Activation of the alternative pathway of complement by human peripheral nerve myelin

Abstract

Destruction of peripheral nerve myelin (PNM) occurs as a consequence of a variety of pathologic conditions affecting the peripheral nervous system. In certain primary demyelinating neuropathies, several lines of evidence implicate complement in the pathogenesis of demyelination. In this study we demonstrate that human PNM consumes complement in vitro in the absence of specific antibody or C1 activation. Furthermore, activation of complement by PNM via the alternative pathway was shown by cleavage of C3 in normal human serum (NHS) and of B in C2-deficient serum (C2d-HS).

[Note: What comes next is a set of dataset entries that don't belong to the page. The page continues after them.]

theorem parses_decodeMemOp (ss : BitVec 2) {m : Mem} (hm : m.ok = true) :
    Parses 3 (fun used i => Encodes (memPrefix ss m ++ used) i) (decodeMemOp ss m) := by
  intro rest
  unfold decodeMemOp
  split
  · rename_i sz hsz
    exact code_of_sizeOfCode hsz ▸ parses_decodeFs sz hm rest
  · rename_i hss
    exact sizeOfCode_eq_none hss ▸ parses_decodeFd hm rest

/-! ### Operands -/

theorem parses_takeExtReg : Parses 1 (fun used e => used = [code8 e.sel e.part]) takeExtReg := by
  refine parses_take8_then fun b rest => ?_
  split
  · rename_i sel hsel
    exact parses_ok (by rw [code8_fields hsel]) rest
  · exact parses_reject _ rest

theorem parses_takeSel : Parses 1 (fun used sel => used = [code8 sel 0#2]) takeSel := by
  refine parses_takeExtReg.bind (m := 0) fun e used hused =>
    parses_ite (fun hfits => ?_) fun _ => parses_reject _
  have hpart : e.part = 0#2 := beq_iff_eq.mp hfits
  exact parses_ok (by rw [hused, hpart]; rfl)

/-- `used` are the extension bytes of `m` behind a first byte with these fields (R84, R85). -/
def ModeBytes (top : BitVec 2) (b3 : BitVec 1) (low : BitVec 3) (used : List Byte) (m : Mem) : Prop :=
  m.ok = true ∧ ∀ ss, memPrefix ss m = firstByte top ss b3 low :: used

theorem parses_takeMode3 : Parses 3 (ModeBytes 3#2 0#1 3#3) takeMode3 := by
  refine parses_take8_then fun b =>
    parses_ite (fun hb => ?idx8) fun _ => parses_ite (fun hb => ?idx16) fun _ => ?other
  case idx8 =>
    refine parses_takeSel.bind (m := 1) fun base used hbase =>
      parses_takeExtReg.bind_ok (m := 0) fun index used' hindex => ?_
    subst hb hbase hindex
    exact ⟨rfl, fun _ => rfl⟩
  case idx16 =>
    refine parses_takeSel.bind (m := 1) fun base used hbase =>
      parses_takeExtReg.bind (m := 0) fun index used' hindex =>
        parses_ite (fun hfits => parses_ok ?_) fun _ => parses_reject _
    subst hb hbase hindex
    exact ⟨hfits, fun _ => rfl⟩
  case other =>
    intro rest
    split
    · rename_i sel hsel hlow
      exact parses_ok ⟨rfl, fun _ => by rw [← code8_fields hsel, hlow]; rfl⟩ rest
    · rename_i sel hsel hlow
      exact parses_take16_ok (fun d => ⟨rfl, fun _ => by rw [← code8_fields hsel, hlow]; rfl⟩) rest
    · exact parses_reject _ rest

theorem code_of_stepOfCode {c : BitVec 2} {step : AutoStep} (h : stepOfCode c = some step) : step.code = c := by
  have key : ∀ c : BitVec 2, (stepOfCode c).all (fun step => step.code == c) = true := by decide
  have := key c
  simpa [h] using this

theorem parses_takeAuto {mk : R32Sel → AutoStep → Mem} {low : BitVec 3}
    (hmk : ∀ r step, ModeBytes 3#2 0#1 low [code8 r step.code] (mk r step)) :
    Parses 1 (ModeBytes 3#2 0#1 low) (takeAuto mk) := by
  refine parses_take8_then fun b rest => ?_
  split
  · rename_i sel step hsel hstep
    exact parses_ok (by rw [← code8_fields hsel, ← code_of_stepOfCode hstep]; exact hmk sel step) rest
  · exact parses_reject _ rest

/-- The eleven modes of R85. -/
theorem parses_takeMem (top : BitVec 2) (b3 : BitVec 1) (low : BitVec 3) :
    Parses 3 (ModeBytes top b3 low) (takeMem top b3 low) := by
  intro bs
  unfold takeMem
  split
  case h_1 => exact parses_ok ⟨rfl, fun _ => rfl⟩ bs
  case h_2 =>
    rename_i hb3
    obtain rfl := (BitVec.eq_zero_or_eq_one _).resolve_left hb3
    exact parses_take8_ok (fun d => ⟨rfl, fun _ => rfl⟩) bs
  case h_3 => exact parses_take8_ok (fun a => ⟨rfl, fun _ => rfl⟩) bs
  case h_4 => exact parses_take16_ok (fun a => ⟨rfl, fun _ => rfl⟩) bs
  case h_5 => exact parses_take24_ok (fun a => ⟨rfl, fun _ => rfl⟩) bs
  case h_6 => exact parses_takeMode3 bs
  case h_7 | h_8 =>
    exact (parses_takeAuto fun r step => ⟨rfl, fun _ => rfl⟩).mono (by omega) (fun _ _ h => h) bs
  case h_9 => exact parses_reject _ bs

/-! ### First bytes -/

/-- The rows of R90. -/
theorem parses_decodeF0 (b : Byte) : Parses 4 (fun used i => Encodes (b :: used) i) (decodeF0 b) := by
  rw [← opByte_hi5_lo3 b]
  generalize hi5 b = h, lo3 b = l
  intro rest
  simp only [decodeF0, hi5_opByte, lo3_opByte]
  split
  case h_1 | h_2 | h_5 => exact parses_ok ⟨rfl, rfl⟩ rest
  case h_3 => exact parses_take8_then (fun a => parses_take8_ok fun v => ⟨rfl, rfl⟩) rest
  case h_4 => exact parses_take8_then (fun a => parses_take16_ok fun v => ⟨rfl, rfl⟩) rest
  case h_6 =>
    refine parses_take8_then (fun b => parses_ite (fun hb => parses_ok ⟨rfl, ?_⟩) fun _ => parses_reject _) rest
    rw [← opByte_hi5_lo3 b, hb, lo3_opByte]
    rfl
  case h_7 => exact parses_take16_ok (fun a => ⟨rfl, rfl⟩) rest
  case h_8 => exact parses_take24_ok (fun a => ⟨rfl, rfl⟩) rest
  case h_9 => exact parses_take8_ok (fun v => ⟨rfl, rfl⟩) rest
  case h_10 => exact parses_take16_ok (fun v => ⟨rfl, rfl⟩) rest
  case h_11 => exact parses_take32.bind_ok (m := 0) (fun v used hv => ⟨rfl, by rw [hv]; rfl⟩) rest
  case h_12 | h_13 => exact parses_take8_ok (fun d => ⟨rfl, by rw [encode, append_code_condOfCode]; rfl⟩) rest
  case h_14 | h_15 => exact parses_take16_ok (fun d => ⟨rfl, by rw [encode, append_code_condOfCode]; rfl⟩) rest
  case h_16 => exact parses_reject _ rest

theorem parses_decodeLdar : Parses 3 (fun used i => Encodes (0xF3#8 :: 0x13#8 :: used) i) decodeLdar := by
  refine parses_take16_then fun d => parses_opcode fun h l rest => ?_
  simp only [hi5_opByte, lo3_opByte]
  split
  · exact parses_ok ⟨rfl, rfl⟩ rest
  · exact parses_ok ⟨rfl, rfl⟩ rest
  · exact parses_reject _ rest

/-- The bytes `bs` are the encoding of a well-formed `i`, or those of LDX with any fillers (R95). -/
def DecodesTo (bs : List Byte) (i : Instr) : Prop :=
  Encodes bs i ∨ ∃ a v x y z, i = .ldx a v ∧ bs = [0xF7#8, x, a, y, v, z]

theorem parses_decodeLdx : Parses 5 (fun used i => DecodesTo (0xF7#8 :: used) i) decodeLdx
  | [] => .short (by simp)
  | [_] => .short (by simp)
  | [_, _] => .short (by simp)
  | [_, _, _] => .short (by simp)
  | [_, _, _, _] => .short (by simp)
  | x :: a :: y :: v :: z :: rest =>
    .ok [x, a, y, v, z] rest (Instr.ldx a v) rfl (by simp) (Or.inr ⟨a, v, x, y, z, rfl, rfl⟩)

/-- What follows a first byte other than F7H, by the fields of that byte (R71, R94). -/
theorem yields_decodeRaw_cons (b : Byte) (rest : List Byte) :
    Yields 6 (fun used i => DecodesTo (b :: used) i) rest (decodeRaw (b :: rest)) := by
  rw [decodeRaw]
  split
  · rename_i hb
    exact hb ▸ (parses_decodeLdx rest).mono (by omega) fun _ _ h => h
  · split
    · rename_i hldar
      obtain ⟨rfl, hhead⟩ := hldar
      obtain ⟨tail, rfl⟩ := List.head?_eq_some_iff.mp hhead
      exact ((parses_decodeLdar tail).mono (Nat.le_add_right 3 2) fun _ _ h => .inl h).cons
    · rw [← firstByte_fields b]
      generalize topBits b = t, sizeBits b = ss, bit3 b = b3, lo3 b = l
      simp only [topBits_firstByte, sizeBits_firstByte, bit3_firstByte, lo3_firstByte]
      split
      case h_1 | h_2 => exact (parses_decodeF0 _ rest).mono (by omega) fun _ _ h => .inl h
      case h_3 =>
        split
        · rename_i sz hsz
          rw [← code_of_sizeOfCode hsz]
          exact (parses_decodeFr sz _ rest).mono (by omega) fun _ _ h => .inl h
        · exact parses_reject _ rest
      case h_4 =>
        split
        · rename_i sz hsz
          rw [← code_of_sizeOfCode hsz]
          refine parses_takeExtReg.bind (m := 5) (fun e used hused => ?_) rest
          exact (parses_decodeFr sz (.ext e)).mono le_rfl fun _ _ h => .inl (hused ▸ h)
        · exact parses_reject _ rest
      case h_5 =>
        refine (parses_takeMem _ _ _).bind (m := 3) (fun m used hmode => ?_) rest
        obtain ⟨hm, hbytes⟩ := hmode
        refine (parses_decodeMemOp ss hm).mono le_rfl fun used' _ h => .inl ?_
        rwa [← List.cons_append, ← hbytes ss]

/-! ### The decoder -/

theorem parses_decodeRaw : Parses 7 DecodesTo decodeRaw
  | [] => .short (by simp)
  | b :: rest => (yields_decodeRaw_cons b rest).cons

theorem parses_decode (l : Launch) :
    Parses 7 (fun bs i => DecodesTo bs i ∧ l.admits i.grade = true) (decode l) :=
  parses_decodeRaw.bind (m := 0) fun i used hi =>
    parses_ite (fun hadm => parses_ok ⟨by rwa [List.append_nil], hadm⟩) fun _ => parses_reject _

/-- The bytes that a decoded instruction took. -/
theorem decode_eq_ok {l : Launch} {bs rest : List Byte} {i : Instr} (h : decode l bs = .ok i rest) :
    ∃ used, bs = used ++ rest ∧ used.length ≤ 7 ∧ DecodesTo used i ∧ l.admits i.grade = true := by
  have hy := parses_decode l bs
  rw [h] at hy
  cases hy with
  | ok used rest i hbs hlen hi => exact ⟨used, hbs, hlen, hi⟩

/-- Settles O2: the bytes taken are the encoding, or those of an LDX with other fillers. -/
theorem decodedBytesAreTheEncoding : Obligations.DecodedBytesAreTheEncoding := by
  intro l bs i rest h
  obtain ⟨used, rfl, -, ⟨-, rfl⟩ | ⟨a, v, x, y, z, rfl, rfl⟩, -⟩ := decode_eq_ok h
  · exact .inl rfl
  · exact .inr ⟨a, v, x, y, z, rfl, rfl⟩

theorem DecodesTo.wf {bs : List Byte} {i : Instr} (h : DecodesTo bs i) : i.wf = true := by
  obtain ⟨hwf, -⟩ | ⟨a, v, x, y, z, rfl, -⟩ := h
  · exact hwf
  · rfl

/-- Settles O3: every opcode's checks make its instruction well formed, and the grade is looked at last. -/
theorem decodedIsWellFormedAndAdmitted : Obligations.DecodedIsWellFormedAndAdmitted := by
  intro l bs i rest h
  obtain ⟨used, -, -, hi, hadm⟩ := decode_eq_ok h
  exact ⟨hi.wf, hadm⟩

/-! ### Length -/

/-- The encoder writes as many bytes as R73 says, for each row. -/
theorem encode_length (i : Instr) : (encode i).length = i.len := by
  cases i with
  | halt => exact Laws.EncodeLength.halt
  | incReg sz num r => exact Laws.EncodeLength.incReg sz num r
  | incMem z num m => exact Laws.EncodeLength.incMem z num m
  | incf => exact Laws.EncodeLength.incf
  | jpAbs16 a => exact Laws.EncodeLength.jpAbs16 a
  | jpAbs24 a => exact Laws.EncodeLength.jpAbs24 a
  | jpMem cc m => exact Laws.EncodeLength.jpMem cc m
  | jr cc d => exact Laws.EncodeLength.jr cc d
  | jrl cc d => exact Laws.EncodeLength.jrl cc d
  | ldCodeFromReg sz c r => exact Laws.EncodeLength.ldCodeFromReg sz c r
  | ldRegFromCode sz r c => exact Laws.EncodeLength.ldRegFromCode sz r c
  | ldRegImm3 sz r v => exact Laws.EncodeLength.ldRegImm3 sz r v
  | ldCodeImm sz c v => exact Laws.EncodeLength.ldCodeImm sz c v
  | ldRegImm sz r v => exact Laws.EncodeLength.ldRegImm sz r v
  | ldCodeMem sz c m => exact Laws.EncodeLength.ldCodeMem sz c m
  | ldMemCode sz m c => exact Laws.EncodeLength.ldMemCode sz m c
  | ldAbs8Imm z a v => exact Laws.EncodeLength.ldAbs8Imm z a v
  | ldMemImm z m v => exact Laws.EncodeLength.ldMemImm z m v
  | ldAbs16Mem z a m => exact Laws.EncodeLength.ldAbs16Mem z a m
  | ldMemAbs16 z m a => exact Laws.EncodeLength.ldMemAbs16 z m a
  | lda w c m => exact Laws.EncodeLength.lda w c m
  | ldar w c d => exact Laws.EncodeLength.ldar w c d
  | ldcToCr sz cr r => exact Laws.EncodeLength.ldcToCr sz cr r
  | ldcFromCr sz r cr => exact Laws.EncodeLength.ldcFromCr sz r cr
  | ldcfImmReg z b r => exact Laws.EncodeLength.ldcfImmReg z b r
  | ldcfAReg z r => exact Laws.EncodeLength.ldcfAReg z r
  | ldcfImmMem num m => exact Laws.EncodeLength.ldcfImmMem num m
  | ldcfAMem m => exact Laws.EncodeLength.ldcfAMem m
  | lddDeHl z => exact Laws.EncodeLength.lddDeHl z
  | lddIxIy z => exact Laws.EncodeLength.lddIxIy z
  | lddrDeHl z => exact Laws.EncodeLength.lddrDeHl z
  | lddrIxIy z => exact Laws.EncodeLength.lddrIxIy z
  | ldiDeHl z => exact Laws.EncodeLength.ldiDeHl z
  | ldiIxIy z => exact Laws.EncodeLength.ldiIxIy z
  | ldirDeHl z => exact Laws.EncodeLength.ldirDeHl z
  | ldirIxIy z => exact Laws.EncodeLength.ldirIxIy z
  | ldf num => exact Laws.EncodeLength.ldf num
  | ldx a v => exact Laws.EncodeLength.ldx a v
  | link r d => exact Laws.EncodeLength.link r d
  | mdec1 field r => exact Laws.EncodeLength.mdec1 field r
  | mdec2 field r => exact Laws.EncodeLength.mdec2 field r
  | mdec4 field r => exact Laws.EncodeLength.mdec4 field r
  | minc1 field r => exact Laws.EncodeLength.minc1 field r
  | minc2 field r => exact Laws.EncodeLength.minc2 field r
  | minc4 field r => exact Laws.EncodeLength.minc4 field r
  | mirr r => exact Laws.EncodeLength.mirr r
  | mulReg z c r => exact Laws.EncodeLength.mulReg z c r
  | mulImm z r v => exact Laws.EncodeLength.mulImm z r v
  | mulMem z c m => exact Laws.EncodeLength.mulMem z c m
  | mula r => exact Laws.EncodeLength.mula r
  | mulsReg z c r => exact Laws.EncodeLength.mulsReg z c r
  | mulsImm z r v => exact Laws.EncodeLength.mulsImm z r v
  | mulsMem z c m => exact Laws.EncodeLength.mulsMem z c m
  | neg z r => exact Laws.EncodeLength.neg z r
  | nop => exact Laws.EncodeLength.nop

theorem DecodesTo.length {bs : List Byte} {i : Instr} (h : DecodesTo bs i) : bs.length = i.len := by
  obtain ⟨-, rfl⟩ | ⟨a, v, x, y, z, rfl, rfl⟩ := h
  · exact encode_length i
  · rfl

Increasing consumption of hemolytic activity of C3 in Mg-EGTA-treated NHS was also noted with increasing amounts of PNM. Pronase treatment of PNM abolished C3 consumption, suggesting that a protein component exposed on the surface of myelin participated in the alternative pathway activation. When P0, the major amphiphilic glycoprotein of PNM, was incorporated into artificial lipid bilayers, the Po-liposomes consumed C3 activity in NHS containing Mg-EGTA. Pronase treatment of Po-liposomes abolished C3 consumption to the level of control liposomes, indicating that P0 was responsible for at least part of the activation seen with peripheral myelin.